→ WHAT THE EXERCISE ASKS
Look over the entries below. Report how many lines hold the word "snapDue", and only that.

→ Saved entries
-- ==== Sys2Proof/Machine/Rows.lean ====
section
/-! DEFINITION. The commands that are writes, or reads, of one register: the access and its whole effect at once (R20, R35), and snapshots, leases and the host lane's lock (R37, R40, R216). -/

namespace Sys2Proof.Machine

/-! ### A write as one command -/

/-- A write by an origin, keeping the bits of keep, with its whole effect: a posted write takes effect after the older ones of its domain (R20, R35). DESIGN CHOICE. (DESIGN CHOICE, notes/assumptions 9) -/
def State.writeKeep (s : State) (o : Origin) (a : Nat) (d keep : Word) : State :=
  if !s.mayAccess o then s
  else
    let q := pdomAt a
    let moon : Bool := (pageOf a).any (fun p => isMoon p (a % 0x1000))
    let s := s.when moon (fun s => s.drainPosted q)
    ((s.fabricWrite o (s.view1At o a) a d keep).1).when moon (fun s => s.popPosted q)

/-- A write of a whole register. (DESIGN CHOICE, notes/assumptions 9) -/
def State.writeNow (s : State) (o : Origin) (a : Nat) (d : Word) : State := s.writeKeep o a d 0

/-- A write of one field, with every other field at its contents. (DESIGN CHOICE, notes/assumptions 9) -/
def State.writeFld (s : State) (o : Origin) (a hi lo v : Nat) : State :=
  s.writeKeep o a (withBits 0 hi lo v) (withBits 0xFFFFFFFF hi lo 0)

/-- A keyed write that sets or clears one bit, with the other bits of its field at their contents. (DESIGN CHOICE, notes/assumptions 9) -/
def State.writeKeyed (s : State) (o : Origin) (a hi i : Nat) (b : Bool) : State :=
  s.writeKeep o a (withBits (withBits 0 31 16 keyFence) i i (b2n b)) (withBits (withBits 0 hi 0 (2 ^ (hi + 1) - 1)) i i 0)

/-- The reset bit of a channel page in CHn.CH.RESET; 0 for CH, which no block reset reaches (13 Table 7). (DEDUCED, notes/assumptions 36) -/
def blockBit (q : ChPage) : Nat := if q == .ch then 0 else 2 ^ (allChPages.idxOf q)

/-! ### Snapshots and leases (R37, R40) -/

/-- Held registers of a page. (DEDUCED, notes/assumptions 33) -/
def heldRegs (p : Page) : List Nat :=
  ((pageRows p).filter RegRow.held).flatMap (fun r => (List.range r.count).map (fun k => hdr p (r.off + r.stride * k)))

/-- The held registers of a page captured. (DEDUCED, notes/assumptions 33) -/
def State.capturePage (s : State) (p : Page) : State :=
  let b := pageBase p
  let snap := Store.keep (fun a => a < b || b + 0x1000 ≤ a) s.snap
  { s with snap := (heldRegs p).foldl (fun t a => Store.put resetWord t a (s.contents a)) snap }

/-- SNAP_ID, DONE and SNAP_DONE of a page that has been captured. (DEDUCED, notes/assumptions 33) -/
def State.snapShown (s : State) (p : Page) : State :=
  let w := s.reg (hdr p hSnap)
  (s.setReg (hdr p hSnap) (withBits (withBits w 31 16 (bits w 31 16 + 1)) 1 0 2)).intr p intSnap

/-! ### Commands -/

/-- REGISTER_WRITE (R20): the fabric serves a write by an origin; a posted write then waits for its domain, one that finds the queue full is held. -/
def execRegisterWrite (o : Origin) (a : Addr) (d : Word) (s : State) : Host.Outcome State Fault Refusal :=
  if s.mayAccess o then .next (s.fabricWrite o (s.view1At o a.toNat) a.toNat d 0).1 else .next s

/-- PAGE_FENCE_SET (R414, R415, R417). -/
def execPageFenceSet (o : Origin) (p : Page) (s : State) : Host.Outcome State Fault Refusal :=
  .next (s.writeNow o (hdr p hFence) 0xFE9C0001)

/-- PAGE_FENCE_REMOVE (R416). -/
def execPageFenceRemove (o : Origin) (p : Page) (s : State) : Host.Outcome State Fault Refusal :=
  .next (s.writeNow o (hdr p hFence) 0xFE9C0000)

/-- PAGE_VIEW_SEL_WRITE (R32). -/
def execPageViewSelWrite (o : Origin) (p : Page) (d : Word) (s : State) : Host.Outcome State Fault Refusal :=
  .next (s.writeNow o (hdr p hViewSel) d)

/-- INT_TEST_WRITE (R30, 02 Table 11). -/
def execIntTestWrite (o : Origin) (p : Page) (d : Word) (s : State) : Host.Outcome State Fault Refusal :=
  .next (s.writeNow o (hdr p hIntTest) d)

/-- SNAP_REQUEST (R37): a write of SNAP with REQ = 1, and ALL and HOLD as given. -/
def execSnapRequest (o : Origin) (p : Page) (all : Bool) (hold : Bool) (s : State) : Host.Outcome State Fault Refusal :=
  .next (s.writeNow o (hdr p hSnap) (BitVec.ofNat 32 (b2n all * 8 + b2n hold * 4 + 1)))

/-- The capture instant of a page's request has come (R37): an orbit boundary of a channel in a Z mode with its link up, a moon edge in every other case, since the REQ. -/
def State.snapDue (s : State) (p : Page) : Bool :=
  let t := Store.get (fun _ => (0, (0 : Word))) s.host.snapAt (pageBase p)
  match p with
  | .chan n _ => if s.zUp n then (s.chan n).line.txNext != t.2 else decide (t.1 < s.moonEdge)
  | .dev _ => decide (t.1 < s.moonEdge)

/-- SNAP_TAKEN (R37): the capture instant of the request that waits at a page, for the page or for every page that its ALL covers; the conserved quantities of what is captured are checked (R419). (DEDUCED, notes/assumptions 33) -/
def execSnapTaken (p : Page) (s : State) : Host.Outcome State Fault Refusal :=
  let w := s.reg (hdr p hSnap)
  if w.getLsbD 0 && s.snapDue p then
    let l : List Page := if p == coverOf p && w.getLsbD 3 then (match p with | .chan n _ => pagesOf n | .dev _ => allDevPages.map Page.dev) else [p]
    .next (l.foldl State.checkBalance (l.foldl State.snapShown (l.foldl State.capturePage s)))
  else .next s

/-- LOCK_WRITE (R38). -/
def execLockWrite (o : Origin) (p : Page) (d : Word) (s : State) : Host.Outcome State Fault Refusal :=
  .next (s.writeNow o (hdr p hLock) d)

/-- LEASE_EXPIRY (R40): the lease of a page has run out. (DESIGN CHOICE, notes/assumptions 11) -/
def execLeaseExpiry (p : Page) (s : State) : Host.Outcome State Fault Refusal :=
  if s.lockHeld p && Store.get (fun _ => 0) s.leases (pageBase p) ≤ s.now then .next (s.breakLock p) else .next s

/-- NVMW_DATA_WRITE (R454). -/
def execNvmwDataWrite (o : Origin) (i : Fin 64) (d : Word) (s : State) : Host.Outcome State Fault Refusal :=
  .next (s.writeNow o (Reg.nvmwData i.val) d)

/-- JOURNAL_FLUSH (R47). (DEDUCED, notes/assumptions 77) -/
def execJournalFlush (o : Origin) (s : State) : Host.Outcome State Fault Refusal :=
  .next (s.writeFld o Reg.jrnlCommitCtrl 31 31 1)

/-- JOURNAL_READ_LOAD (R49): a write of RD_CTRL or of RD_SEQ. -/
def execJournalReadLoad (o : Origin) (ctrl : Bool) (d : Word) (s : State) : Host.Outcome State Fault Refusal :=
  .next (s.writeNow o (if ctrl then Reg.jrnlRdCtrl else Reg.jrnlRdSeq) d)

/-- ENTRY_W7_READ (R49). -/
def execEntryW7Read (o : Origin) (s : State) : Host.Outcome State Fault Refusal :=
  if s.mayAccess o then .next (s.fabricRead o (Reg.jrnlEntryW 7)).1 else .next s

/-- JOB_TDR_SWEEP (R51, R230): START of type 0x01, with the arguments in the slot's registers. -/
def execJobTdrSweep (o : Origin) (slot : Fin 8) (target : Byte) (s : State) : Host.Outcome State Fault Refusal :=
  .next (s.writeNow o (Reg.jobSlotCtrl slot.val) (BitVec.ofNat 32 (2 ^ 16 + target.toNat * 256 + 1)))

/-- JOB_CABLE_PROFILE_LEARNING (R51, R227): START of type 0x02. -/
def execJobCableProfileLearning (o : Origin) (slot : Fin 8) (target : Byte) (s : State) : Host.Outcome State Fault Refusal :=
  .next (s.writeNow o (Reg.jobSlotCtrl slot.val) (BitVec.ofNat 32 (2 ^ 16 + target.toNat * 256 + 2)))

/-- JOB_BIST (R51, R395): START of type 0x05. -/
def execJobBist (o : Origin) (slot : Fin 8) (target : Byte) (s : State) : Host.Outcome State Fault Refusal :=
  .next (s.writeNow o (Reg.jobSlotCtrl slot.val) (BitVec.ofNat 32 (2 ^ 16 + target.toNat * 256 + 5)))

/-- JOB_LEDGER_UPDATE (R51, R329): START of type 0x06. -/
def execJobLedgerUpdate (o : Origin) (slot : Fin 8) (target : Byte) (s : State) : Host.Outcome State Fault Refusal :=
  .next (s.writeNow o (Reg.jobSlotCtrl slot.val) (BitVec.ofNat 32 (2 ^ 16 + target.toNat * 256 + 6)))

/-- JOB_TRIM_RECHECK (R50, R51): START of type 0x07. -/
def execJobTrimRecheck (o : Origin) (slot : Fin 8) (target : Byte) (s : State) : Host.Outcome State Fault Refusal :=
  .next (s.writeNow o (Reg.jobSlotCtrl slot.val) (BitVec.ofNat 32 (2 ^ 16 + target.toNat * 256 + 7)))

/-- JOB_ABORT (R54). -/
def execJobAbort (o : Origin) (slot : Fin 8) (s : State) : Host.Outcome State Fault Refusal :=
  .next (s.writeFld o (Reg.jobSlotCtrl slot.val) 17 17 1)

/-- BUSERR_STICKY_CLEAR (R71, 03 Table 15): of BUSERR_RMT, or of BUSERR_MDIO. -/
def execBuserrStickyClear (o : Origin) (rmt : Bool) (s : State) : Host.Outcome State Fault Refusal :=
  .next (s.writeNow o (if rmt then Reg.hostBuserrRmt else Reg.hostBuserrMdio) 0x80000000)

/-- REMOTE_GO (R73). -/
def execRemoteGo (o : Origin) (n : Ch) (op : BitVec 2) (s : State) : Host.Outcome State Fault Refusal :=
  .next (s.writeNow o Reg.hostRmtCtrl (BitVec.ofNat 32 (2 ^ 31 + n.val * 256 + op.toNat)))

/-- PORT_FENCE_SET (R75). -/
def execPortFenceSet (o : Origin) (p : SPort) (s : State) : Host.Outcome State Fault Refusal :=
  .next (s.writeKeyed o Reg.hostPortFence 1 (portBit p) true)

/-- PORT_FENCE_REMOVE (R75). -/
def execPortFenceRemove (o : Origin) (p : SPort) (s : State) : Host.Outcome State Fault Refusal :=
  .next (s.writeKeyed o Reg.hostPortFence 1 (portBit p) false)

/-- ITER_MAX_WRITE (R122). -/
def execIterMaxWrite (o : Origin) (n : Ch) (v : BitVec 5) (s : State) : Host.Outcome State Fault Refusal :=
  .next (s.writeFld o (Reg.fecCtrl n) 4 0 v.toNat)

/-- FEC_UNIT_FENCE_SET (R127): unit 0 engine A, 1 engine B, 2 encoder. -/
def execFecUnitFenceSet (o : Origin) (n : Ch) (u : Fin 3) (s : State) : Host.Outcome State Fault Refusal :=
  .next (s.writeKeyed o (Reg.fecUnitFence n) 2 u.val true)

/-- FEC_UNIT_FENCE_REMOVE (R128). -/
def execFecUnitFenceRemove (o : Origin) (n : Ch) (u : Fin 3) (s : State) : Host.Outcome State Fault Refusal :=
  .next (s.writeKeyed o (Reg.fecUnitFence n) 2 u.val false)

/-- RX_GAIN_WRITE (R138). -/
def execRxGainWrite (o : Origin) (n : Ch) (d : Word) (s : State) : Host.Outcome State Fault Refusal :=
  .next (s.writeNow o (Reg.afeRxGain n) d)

→ COMPLETED EXERCISE
2